╭─ RECORDS FOR THIS EXERCISE

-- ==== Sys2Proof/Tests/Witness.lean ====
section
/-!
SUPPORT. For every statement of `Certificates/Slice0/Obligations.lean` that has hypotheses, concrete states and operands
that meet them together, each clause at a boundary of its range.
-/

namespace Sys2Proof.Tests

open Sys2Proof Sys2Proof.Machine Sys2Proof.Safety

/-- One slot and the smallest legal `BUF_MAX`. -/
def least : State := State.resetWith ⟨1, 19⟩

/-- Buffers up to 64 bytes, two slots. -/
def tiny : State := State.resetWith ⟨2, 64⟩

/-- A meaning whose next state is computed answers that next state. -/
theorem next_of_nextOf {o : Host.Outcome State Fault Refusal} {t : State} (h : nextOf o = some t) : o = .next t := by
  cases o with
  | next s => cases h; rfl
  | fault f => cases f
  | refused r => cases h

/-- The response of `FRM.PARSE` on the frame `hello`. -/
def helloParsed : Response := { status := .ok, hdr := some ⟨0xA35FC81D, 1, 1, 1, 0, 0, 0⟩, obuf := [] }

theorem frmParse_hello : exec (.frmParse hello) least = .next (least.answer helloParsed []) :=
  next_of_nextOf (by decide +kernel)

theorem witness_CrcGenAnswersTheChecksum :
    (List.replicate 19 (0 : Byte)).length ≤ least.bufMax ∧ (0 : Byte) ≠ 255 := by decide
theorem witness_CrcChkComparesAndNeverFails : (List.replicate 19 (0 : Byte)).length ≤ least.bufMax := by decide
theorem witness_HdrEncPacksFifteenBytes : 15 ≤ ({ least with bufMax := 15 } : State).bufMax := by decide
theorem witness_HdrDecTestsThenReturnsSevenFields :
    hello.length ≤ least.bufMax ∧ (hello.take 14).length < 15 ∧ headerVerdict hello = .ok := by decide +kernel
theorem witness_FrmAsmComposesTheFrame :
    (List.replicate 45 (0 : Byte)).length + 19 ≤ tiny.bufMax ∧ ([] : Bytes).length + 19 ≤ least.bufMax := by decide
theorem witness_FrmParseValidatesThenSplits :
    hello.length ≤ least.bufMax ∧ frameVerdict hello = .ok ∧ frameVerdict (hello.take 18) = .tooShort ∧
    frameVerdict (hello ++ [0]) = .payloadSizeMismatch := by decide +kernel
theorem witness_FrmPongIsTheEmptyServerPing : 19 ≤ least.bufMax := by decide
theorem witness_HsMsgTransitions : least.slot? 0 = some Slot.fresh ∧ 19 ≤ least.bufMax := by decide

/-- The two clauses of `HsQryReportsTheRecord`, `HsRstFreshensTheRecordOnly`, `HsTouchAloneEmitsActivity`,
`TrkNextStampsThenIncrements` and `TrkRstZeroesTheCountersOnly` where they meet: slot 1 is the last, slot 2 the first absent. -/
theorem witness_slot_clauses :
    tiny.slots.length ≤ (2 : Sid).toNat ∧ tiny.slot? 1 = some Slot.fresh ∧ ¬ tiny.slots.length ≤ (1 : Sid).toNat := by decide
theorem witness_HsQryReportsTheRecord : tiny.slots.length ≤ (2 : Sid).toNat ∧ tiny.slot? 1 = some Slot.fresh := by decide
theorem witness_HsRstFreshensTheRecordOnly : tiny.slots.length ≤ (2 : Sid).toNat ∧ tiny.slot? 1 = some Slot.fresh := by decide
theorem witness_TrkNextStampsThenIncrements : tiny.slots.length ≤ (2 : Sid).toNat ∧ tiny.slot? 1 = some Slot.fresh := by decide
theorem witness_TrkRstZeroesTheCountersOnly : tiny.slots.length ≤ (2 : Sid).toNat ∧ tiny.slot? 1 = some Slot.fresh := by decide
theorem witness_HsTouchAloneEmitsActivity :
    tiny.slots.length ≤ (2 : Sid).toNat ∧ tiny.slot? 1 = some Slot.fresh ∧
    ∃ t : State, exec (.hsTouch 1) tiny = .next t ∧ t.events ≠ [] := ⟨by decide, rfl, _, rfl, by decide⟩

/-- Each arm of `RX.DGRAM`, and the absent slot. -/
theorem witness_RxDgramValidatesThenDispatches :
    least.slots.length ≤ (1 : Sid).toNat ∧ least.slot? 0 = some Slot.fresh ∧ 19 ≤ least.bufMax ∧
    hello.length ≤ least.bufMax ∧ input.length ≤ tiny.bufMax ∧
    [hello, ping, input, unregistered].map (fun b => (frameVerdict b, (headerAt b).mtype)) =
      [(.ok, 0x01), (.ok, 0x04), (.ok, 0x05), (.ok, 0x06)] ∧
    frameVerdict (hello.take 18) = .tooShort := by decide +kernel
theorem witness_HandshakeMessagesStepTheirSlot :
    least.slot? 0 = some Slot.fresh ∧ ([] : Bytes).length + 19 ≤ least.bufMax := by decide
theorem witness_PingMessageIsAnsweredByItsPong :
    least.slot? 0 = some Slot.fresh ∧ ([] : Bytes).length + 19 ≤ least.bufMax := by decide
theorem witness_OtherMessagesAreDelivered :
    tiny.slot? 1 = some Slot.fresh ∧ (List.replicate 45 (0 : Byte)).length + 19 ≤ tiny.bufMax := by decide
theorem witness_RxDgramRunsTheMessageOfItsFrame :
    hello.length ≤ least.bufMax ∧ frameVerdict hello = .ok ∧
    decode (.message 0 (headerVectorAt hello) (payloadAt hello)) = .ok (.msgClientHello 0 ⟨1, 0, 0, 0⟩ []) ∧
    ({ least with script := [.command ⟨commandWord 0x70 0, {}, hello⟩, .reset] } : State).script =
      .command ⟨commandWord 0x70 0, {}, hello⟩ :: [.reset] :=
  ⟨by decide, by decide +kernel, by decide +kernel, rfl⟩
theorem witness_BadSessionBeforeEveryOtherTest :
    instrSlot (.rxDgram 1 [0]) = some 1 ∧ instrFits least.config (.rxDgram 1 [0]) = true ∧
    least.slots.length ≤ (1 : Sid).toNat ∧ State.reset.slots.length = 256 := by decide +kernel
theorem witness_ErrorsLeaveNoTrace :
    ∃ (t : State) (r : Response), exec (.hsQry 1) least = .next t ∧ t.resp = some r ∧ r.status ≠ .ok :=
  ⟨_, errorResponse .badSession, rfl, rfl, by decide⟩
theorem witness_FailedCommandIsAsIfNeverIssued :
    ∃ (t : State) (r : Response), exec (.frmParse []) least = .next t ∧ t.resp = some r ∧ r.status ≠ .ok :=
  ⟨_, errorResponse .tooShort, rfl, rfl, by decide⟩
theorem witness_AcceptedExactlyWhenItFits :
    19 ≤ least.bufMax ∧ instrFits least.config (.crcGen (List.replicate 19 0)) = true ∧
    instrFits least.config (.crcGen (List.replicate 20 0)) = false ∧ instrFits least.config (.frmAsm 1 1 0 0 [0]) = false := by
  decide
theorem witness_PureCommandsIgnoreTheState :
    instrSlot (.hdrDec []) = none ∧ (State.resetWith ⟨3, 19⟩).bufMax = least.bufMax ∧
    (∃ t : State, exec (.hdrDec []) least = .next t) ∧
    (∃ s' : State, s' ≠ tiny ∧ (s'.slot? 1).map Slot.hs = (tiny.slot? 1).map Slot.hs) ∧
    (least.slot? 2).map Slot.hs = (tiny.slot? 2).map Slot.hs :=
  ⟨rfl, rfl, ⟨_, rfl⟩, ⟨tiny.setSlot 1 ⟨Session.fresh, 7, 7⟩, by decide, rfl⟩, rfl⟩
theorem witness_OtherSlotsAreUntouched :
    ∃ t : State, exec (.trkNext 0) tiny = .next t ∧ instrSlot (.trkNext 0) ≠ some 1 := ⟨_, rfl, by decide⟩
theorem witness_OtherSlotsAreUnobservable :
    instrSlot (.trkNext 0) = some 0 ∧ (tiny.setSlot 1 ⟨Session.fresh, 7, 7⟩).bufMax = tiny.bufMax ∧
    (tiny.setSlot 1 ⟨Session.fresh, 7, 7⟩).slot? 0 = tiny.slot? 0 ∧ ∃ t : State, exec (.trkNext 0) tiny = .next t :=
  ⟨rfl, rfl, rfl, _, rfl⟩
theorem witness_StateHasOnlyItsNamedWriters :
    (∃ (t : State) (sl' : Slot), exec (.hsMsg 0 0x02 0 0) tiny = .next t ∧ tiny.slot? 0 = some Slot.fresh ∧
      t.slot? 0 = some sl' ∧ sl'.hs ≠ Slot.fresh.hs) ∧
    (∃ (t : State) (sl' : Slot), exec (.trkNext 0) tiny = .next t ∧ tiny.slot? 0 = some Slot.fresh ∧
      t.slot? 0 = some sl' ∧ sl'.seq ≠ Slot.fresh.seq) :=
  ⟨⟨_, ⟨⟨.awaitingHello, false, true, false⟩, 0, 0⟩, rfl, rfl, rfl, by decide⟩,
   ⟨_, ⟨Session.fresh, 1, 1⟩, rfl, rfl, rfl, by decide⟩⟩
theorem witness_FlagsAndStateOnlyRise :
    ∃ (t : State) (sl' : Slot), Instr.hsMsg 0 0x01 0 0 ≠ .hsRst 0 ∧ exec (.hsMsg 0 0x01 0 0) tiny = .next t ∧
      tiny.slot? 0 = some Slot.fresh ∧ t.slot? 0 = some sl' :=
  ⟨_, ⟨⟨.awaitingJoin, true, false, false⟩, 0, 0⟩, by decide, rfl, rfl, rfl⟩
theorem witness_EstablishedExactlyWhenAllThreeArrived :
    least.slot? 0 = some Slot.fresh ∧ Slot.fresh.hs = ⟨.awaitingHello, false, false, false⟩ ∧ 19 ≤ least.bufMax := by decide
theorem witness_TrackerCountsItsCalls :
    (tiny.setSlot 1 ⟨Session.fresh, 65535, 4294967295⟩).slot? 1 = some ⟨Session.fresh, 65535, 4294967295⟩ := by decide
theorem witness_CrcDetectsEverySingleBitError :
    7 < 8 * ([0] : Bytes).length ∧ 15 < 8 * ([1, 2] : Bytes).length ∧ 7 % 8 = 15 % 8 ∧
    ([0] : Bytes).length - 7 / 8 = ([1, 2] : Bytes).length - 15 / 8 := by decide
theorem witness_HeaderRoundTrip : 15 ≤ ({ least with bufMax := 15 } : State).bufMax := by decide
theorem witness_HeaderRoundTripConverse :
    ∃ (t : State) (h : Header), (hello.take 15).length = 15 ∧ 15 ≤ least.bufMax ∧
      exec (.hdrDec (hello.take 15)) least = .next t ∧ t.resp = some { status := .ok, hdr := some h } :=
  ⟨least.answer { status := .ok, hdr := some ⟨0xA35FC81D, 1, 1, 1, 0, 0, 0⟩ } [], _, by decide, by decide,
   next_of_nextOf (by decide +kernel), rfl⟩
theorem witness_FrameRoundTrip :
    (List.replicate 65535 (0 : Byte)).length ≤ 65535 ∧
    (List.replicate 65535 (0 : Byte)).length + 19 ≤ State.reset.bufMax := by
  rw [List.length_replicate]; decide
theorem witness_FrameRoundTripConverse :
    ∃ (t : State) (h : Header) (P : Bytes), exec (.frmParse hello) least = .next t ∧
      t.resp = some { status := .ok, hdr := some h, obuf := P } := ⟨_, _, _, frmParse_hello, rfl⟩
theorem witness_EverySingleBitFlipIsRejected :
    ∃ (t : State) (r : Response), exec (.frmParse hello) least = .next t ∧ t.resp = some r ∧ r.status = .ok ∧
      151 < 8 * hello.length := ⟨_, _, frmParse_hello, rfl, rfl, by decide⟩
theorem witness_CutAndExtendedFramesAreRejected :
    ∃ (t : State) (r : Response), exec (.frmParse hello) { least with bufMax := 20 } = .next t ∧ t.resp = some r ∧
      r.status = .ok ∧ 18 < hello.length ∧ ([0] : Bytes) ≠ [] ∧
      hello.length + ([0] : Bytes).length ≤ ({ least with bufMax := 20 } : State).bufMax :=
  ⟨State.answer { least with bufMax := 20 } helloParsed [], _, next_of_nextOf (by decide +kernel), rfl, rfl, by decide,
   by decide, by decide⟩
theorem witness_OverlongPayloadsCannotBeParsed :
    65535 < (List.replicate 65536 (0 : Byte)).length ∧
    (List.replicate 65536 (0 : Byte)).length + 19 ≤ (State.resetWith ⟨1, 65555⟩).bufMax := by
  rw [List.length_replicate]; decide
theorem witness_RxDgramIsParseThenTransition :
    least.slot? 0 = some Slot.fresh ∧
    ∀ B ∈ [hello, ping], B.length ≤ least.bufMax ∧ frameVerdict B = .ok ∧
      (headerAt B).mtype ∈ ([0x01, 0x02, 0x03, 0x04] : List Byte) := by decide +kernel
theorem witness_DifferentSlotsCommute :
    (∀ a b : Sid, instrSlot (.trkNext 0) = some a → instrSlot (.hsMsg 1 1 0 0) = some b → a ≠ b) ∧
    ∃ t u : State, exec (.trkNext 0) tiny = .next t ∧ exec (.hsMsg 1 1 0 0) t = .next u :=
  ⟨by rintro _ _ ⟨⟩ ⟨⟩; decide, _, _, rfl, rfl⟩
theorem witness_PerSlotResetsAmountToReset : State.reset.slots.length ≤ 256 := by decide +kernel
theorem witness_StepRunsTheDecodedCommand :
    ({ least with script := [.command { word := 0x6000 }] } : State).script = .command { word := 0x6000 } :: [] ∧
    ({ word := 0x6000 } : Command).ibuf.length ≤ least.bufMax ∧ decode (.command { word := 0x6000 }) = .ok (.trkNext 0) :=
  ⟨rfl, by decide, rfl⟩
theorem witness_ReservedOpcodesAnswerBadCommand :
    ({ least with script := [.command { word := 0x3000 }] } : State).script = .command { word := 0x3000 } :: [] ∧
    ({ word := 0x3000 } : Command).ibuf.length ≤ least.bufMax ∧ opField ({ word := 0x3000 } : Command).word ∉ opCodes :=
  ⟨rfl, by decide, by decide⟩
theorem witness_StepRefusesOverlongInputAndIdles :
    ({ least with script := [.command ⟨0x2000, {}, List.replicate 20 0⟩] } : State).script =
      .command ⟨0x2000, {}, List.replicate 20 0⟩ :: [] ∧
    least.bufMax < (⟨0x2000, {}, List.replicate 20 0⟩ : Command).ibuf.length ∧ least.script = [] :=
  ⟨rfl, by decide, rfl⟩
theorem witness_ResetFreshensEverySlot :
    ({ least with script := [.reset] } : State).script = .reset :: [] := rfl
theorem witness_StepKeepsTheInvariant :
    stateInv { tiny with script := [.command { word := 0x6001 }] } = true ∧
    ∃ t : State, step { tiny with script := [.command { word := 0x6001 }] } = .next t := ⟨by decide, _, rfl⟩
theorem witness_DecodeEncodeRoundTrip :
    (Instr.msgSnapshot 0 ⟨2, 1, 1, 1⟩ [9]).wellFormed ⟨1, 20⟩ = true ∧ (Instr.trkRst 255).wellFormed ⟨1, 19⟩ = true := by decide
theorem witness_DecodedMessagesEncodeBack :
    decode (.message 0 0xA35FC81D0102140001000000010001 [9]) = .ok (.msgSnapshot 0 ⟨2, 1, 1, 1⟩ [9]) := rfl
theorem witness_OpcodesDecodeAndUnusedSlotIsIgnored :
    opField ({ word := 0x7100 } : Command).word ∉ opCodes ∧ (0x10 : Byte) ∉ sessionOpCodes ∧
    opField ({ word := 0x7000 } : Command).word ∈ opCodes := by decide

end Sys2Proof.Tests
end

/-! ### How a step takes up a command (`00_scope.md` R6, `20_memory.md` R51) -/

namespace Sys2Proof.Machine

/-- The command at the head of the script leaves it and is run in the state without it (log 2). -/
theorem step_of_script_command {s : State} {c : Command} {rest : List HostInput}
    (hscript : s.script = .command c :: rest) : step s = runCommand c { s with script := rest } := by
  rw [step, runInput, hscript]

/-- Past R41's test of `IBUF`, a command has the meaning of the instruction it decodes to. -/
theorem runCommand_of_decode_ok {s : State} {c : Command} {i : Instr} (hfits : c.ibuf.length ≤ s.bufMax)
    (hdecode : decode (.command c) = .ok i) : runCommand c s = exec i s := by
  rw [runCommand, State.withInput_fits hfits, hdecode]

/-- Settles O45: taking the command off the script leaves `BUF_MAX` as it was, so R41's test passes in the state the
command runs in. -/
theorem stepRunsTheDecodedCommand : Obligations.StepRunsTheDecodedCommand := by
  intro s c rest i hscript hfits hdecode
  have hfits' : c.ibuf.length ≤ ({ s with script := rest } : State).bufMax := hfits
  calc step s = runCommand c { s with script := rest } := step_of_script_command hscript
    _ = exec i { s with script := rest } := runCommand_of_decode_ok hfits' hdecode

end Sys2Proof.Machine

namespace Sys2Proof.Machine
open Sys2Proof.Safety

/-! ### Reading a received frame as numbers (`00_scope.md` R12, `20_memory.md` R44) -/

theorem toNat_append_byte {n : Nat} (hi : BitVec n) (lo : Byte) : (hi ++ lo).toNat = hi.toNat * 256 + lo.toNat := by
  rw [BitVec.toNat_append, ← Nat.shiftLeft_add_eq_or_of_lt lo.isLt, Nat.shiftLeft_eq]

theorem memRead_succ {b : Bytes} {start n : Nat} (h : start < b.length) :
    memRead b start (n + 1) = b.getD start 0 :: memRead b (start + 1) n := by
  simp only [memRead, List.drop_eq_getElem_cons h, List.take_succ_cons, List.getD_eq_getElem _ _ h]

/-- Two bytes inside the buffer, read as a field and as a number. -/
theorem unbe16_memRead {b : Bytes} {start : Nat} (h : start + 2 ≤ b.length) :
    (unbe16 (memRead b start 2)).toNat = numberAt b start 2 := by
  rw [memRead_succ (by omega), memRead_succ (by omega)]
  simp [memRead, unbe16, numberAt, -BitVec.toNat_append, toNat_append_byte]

╰─
╭─ RECORDS FOR THIS EXERCISE

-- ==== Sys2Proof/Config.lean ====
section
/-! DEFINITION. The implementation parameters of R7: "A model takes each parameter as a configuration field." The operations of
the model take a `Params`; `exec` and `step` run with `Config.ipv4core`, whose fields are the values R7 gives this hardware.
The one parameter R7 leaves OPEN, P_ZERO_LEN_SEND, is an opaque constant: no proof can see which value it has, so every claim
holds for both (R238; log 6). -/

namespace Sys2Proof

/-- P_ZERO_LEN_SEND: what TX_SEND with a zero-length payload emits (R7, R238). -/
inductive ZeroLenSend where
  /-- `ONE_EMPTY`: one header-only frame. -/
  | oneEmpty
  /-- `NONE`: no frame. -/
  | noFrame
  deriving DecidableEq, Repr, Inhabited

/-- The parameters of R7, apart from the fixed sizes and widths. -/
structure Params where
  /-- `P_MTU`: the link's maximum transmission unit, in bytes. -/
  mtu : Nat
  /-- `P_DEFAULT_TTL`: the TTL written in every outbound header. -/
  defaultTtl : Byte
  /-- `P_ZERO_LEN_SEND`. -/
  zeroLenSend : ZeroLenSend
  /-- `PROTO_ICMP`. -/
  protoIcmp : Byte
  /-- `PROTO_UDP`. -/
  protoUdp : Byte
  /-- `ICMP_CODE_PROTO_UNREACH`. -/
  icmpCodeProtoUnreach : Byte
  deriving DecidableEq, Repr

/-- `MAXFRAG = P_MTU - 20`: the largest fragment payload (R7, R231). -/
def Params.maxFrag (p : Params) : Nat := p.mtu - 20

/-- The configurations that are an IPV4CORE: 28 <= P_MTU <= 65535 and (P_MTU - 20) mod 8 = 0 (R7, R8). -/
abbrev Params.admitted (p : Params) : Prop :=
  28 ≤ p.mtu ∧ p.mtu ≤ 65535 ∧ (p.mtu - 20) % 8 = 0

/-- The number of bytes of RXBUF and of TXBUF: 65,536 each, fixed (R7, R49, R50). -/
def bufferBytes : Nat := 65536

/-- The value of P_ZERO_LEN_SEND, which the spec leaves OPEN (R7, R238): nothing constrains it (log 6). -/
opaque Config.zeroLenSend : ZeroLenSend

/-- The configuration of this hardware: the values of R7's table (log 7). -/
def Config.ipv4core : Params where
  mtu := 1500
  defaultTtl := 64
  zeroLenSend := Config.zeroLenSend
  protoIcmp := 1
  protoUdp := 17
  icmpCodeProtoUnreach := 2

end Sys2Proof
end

╰─

▶ THE TASK
Give again, word for word, every line of the listing above from the one with "-- ==== Sys2Proof/Tests/Witness.lean" to the one with "def least : State := State.resetWith ⟨1, 19⟩", both inclusive, and nothing beyond them.

▶ ANSWER BOX
-- ==== Sys2Proof/Tests/Witness.lean ====
section
/-!
SUPPORT. For every statement of `Certificates/Slice0/Obligations.lean` that has hypotheses, concrete states and operands
that meet them together, each clause at a boundary of its range.
-/

namespace Sys2Proof.Tests

open Sys2Proof Sys2Proof.Machine Sys2Proof.Safety

/-- One slot and the smallest legal `BUF_MAX`. -/
def least : State := State.resetWith ⟨1, 19⟩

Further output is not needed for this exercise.